Nothing but the lines from the one containing "no byte. -/" through the one containing "fun s0 f hl hid hf => ?_⟩", both included, should be given again, each exactly as written below.

Dataset entries:
· · · · · · ·

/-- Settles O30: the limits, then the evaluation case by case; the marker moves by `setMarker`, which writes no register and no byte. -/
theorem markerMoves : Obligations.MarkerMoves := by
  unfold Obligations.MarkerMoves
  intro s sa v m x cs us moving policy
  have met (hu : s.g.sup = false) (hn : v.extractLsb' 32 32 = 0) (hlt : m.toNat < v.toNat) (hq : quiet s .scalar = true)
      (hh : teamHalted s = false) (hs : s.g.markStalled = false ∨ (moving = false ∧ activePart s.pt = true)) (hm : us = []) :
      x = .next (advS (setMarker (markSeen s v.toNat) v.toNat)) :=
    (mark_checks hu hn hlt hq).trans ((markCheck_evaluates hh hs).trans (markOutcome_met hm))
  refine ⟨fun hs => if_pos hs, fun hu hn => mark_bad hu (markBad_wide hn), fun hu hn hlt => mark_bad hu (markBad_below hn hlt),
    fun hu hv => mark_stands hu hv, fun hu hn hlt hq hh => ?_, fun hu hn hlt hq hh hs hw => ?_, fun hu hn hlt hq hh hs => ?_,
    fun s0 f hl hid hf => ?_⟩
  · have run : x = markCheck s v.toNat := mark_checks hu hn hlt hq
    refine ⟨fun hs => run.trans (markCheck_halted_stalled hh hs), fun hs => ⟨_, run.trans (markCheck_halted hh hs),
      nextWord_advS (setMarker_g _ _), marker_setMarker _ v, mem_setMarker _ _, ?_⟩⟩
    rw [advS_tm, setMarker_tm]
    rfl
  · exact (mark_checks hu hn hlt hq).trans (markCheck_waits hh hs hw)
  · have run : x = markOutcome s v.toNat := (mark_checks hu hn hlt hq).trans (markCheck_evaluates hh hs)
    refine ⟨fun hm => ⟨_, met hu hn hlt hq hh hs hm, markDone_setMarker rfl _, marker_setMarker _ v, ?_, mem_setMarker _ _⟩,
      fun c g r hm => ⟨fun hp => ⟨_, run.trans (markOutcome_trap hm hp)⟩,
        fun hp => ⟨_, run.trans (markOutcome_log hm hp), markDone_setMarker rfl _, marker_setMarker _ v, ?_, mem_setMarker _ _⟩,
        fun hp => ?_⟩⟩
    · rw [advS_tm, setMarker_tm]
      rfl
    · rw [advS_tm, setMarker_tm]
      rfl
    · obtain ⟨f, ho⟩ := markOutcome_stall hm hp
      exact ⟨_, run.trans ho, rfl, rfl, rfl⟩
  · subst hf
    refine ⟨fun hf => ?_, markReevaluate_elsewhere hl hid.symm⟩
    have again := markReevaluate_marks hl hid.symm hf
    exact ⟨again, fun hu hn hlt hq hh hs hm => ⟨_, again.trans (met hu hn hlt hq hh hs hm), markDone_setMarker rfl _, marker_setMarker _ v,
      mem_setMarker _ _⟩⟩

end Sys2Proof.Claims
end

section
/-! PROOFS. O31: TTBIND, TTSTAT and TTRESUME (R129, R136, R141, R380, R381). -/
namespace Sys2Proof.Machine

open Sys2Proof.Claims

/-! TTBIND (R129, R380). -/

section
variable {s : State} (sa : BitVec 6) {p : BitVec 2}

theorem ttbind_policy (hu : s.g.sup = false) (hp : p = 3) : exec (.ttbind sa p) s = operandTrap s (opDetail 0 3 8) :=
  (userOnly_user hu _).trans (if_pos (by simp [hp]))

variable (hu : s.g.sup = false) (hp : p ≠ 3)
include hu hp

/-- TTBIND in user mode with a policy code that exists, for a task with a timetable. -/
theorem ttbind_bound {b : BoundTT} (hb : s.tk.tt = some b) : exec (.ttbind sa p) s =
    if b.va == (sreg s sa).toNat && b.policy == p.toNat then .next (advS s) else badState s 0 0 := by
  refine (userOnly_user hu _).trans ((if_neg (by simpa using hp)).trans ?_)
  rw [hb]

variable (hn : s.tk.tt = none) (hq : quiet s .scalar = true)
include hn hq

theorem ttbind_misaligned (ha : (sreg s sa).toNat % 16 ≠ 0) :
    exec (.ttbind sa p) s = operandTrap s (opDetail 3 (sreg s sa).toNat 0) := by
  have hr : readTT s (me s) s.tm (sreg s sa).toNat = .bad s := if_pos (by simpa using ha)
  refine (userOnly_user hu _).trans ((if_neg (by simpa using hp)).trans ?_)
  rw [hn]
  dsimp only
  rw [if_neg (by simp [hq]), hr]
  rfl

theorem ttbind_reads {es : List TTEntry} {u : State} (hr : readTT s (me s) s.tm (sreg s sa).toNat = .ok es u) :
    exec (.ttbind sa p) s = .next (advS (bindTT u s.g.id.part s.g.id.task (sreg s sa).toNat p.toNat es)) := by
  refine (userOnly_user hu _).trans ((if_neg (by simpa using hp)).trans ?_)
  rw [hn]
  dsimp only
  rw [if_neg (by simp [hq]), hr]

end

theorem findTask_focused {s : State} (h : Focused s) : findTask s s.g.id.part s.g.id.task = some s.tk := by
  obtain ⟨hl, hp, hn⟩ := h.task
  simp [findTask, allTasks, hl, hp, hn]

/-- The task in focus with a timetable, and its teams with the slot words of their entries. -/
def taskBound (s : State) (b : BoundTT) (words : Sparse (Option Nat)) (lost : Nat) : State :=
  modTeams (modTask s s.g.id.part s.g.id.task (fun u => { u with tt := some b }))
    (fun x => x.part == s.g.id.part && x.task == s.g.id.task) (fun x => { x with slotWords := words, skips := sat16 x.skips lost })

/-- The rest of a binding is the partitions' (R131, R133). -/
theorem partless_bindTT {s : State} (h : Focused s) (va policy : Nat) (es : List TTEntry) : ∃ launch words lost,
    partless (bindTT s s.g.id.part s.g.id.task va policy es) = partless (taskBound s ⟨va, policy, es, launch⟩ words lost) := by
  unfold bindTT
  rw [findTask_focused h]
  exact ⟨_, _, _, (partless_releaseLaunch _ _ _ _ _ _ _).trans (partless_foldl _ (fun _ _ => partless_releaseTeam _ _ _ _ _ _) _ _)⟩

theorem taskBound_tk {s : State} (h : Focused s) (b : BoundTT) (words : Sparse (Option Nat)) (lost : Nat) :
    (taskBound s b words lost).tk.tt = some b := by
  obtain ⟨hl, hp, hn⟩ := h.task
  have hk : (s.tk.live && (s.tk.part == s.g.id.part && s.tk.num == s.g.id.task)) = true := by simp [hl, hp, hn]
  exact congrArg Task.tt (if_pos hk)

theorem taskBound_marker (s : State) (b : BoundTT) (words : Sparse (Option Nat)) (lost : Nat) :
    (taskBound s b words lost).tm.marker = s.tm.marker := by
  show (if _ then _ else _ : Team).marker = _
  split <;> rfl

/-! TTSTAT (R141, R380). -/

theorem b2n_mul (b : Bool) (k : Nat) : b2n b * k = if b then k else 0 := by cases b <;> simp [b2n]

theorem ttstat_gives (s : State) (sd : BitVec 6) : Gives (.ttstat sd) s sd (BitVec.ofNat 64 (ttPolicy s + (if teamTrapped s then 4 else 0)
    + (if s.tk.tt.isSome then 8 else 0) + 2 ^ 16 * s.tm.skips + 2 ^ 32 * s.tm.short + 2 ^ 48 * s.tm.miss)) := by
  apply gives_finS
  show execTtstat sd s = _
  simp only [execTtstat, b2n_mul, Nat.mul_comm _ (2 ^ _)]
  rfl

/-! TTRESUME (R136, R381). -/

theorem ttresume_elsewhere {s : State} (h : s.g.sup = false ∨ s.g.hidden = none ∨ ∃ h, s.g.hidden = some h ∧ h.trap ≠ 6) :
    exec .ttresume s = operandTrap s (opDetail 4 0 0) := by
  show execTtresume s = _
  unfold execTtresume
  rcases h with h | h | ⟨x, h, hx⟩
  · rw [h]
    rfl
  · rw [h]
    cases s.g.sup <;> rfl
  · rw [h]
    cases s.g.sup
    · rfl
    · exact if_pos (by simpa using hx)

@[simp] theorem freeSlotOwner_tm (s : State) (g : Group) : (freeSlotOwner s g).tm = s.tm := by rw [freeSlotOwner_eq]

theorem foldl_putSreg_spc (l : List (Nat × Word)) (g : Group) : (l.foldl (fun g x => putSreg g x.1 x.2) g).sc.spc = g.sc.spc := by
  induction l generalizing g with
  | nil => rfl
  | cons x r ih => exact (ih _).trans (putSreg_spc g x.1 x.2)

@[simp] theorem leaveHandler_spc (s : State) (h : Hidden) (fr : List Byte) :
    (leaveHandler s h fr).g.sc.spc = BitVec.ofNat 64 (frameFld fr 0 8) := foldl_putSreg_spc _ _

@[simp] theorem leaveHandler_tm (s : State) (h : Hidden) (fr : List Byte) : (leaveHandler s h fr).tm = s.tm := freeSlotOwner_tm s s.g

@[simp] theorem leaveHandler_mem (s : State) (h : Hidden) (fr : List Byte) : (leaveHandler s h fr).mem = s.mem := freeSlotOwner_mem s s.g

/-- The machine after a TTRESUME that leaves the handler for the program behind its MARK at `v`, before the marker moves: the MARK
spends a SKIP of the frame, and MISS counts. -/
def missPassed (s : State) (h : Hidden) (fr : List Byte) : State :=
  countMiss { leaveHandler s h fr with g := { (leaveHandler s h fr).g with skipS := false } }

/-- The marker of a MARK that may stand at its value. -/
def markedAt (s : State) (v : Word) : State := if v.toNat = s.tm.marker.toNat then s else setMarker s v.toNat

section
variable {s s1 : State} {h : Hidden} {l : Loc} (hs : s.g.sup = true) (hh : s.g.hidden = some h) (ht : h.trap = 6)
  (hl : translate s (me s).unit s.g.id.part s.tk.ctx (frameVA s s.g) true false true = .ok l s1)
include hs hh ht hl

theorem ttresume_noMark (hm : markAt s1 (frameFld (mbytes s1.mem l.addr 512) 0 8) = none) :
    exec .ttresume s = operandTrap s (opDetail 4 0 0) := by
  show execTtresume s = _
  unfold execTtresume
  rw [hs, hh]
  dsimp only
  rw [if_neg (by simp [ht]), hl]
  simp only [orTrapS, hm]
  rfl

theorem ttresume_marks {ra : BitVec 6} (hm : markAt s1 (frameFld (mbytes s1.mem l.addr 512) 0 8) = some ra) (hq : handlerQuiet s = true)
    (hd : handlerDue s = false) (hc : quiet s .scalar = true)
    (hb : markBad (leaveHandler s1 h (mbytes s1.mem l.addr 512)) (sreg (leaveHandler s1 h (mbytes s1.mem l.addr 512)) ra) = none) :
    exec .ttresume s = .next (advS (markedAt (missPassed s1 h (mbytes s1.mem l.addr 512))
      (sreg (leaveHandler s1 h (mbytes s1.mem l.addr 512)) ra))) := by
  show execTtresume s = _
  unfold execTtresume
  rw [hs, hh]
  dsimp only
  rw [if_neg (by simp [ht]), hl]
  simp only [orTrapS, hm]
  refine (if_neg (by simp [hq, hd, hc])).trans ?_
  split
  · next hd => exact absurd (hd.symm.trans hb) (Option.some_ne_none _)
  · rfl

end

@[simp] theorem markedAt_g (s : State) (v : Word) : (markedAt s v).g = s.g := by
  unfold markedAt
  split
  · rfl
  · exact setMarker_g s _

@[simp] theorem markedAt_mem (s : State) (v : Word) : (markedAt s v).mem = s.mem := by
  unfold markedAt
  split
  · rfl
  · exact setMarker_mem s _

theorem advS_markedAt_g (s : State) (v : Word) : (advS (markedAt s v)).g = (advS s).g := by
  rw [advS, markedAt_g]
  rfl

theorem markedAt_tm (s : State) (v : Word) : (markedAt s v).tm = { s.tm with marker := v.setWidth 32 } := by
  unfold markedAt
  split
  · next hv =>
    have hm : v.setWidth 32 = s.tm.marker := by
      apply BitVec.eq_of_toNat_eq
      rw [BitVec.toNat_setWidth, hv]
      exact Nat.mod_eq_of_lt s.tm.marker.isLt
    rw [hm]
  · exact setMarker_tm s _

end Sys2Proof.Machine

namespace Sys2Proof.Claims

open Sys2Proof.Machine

· · · · · · ·

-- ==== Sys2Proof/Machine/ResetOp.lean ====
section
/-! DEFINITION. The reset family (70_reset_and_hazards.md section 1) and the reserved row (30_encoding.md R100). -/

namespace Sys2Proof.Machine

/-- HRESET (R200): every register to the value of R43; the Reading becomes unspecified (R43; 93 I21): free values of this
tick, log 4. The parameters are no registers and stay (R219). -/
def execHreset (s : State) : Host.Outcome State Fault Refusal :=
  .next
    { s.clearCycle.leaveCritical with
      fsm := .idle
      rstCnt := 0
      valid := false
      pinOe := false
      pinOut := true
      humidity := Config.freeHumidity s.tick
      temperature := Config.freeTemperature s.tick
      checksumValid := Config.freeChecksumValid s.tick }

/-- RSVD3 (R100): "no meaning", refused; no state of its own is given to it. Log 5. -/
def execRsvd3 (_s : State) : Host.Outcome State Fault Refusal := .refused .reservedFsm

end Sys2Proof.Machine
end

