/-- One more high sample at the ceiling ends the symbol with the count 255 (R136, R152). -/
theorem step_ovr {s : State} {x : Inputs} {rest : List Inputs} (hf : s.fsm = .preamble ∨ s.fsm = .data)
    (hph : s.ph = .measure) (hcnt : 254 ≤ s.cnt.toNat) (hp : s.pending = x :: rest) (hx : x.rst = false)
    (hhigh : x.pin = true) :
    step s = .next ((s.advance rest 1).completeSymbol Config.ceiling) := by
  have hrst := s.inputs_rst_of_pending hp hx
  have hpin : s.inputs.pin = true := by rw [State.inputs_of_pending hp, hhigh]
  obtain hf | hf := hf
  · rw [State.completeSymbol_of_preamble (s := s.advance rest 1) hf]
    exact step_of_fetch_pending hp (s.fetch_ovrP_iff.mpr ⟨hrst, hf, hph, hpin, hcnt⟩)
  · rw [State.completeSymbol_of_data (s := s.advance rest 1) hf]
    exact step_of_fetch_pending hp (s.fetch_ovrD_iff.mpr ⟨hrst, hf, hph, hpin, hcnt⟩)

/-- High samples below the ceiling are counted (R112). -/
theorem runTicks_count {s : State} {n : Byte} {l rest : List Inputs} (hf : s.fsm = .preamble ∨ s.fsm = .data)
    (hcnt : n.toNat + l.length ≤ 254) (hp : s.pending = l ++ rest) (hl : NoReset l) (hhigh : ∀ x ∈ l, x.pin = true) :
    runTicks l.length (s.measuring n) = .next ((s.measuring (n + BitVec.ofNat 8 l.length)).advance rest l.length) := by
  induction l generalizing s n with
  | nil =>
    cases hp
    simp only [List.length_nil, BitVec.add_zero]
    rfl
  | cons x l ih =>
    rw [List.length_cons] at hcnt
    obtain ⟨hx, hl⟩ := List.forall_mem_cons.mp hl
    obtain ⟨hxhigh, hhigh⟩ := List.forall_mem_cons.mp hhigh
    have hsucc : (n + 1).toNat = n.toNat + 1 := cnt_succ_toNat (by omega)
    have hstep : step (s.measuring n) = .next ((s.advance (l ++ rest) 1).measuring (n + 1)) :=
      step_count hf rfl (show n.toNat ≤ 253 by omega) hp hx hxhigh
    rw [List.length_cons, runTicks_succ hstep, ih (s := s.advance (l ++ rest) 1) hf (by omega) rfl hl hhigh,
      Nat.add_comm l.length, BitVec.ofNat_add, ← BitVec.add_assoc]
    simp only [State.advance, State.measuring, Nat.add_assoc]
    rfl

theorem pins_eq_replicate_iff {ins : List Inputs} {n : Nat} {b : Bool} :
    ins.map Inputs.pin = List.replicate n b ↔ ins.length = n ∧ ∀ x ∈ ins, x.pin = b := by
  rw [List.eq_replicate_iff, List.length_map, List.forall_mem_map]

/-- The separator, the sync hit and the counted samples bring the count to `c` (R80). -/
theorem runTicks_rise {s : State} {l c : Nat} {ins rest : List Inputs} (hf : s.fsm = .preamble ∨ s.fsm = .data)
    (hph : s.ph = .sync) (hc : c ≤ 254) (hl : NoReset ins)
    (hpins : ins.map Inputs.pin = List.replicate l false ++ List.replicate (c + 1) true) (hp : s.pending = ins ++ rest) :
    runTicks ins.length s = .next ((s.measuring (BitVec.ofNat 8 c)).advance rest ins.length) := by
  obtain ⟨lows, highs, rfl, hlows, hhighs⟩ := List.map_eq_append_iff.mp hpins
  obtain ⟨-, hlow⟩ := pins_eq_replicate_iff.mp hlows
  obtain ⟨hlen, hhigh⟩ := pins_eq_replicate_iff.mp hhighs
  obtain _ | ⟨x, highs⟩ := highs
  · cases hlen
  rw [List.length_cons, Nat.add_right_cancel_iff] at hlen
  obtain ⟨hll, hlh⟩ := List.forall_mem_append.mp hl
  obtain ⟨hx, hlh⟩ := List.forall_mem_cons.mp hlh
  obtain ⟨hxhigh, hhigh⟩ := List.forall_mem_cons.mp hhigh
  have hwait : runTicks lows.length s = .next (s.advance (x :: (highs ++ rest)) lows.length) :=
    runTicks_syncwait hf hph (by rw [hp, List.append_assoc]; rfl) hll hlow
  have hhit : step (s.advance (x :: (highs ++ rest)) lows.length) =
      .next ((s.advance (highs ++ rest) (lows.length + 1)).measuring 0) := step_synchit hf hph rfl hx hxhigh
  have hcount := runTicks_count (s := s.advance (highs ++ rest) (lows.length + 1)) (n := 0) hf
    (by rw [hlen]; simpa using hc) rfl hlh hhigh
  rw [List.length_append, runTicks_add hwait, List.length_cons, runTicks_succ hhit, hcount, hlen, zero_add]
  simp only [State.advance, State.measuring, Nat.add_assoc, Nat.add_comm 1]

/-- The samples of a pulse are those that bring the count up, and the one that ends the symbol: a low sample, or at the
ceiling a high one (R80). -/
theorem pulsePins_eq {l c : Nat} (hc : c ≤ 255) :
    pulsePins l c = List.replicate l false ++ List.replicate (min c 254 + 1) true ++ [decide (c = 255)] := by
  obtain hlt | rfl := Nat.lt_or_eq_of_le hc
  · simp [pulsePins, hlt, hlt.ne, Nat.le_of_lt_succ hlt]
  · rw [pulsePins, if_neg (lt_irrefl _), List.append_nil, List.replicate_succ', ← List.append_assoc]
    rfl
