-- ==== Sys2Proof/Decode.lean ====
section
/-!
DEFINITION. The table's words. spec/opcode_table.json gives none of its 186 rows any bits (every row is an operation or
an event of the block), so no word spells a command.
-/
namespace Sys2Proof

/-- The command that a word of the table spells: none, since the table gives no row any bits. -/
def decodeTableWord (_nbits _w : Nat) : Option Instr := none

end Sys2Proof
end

· · · · · · ·

Solution below →
/-- Settles O30: the limits, then the evaluation case by case; the marker moves by `setMarker`, which writes no register and no byte. -/
theorem markerMoves : Obligations.MarkerMoves := by
  unfold Obligations.MarkerMoves
  intro s sa v m x cs us moving policy
  have met (hu : s.g.sup = false) (hn : v.extractLsb' 32 32 = 0) (hlt : m.toNat < v.toNat) (hq : quiet s .scalar = true)
      (hh : teamHalted s = false) (hs : s.g.markStalled = false ∨ (moving = false ∧ activePart s.pt = true)) (hm : us = []) :
      x = .next (advS (setMarker (markSeen s v.toNat) v.toNat)) :=
    (mark_checks hu hn hlt hq).trans ((markCheck_evaluates hh hs).trans (markOutcome_met hm))
  refine ⟨fun hs => if_pos hs, fun hu hn => mark_bad hu (markBad_wide hn), fun hu hn hlt => mark_bad hu (markBad_below hn hlt),
    fun hu hv => mark_stands hu hv, fun hu hn hlt hq hh => ?_, fun hu hn hlt hq hh hs hw => ?_, fun hu hn hlt hq hh hs => ?_,
    fun s0 f hl hid hf => ?_⟩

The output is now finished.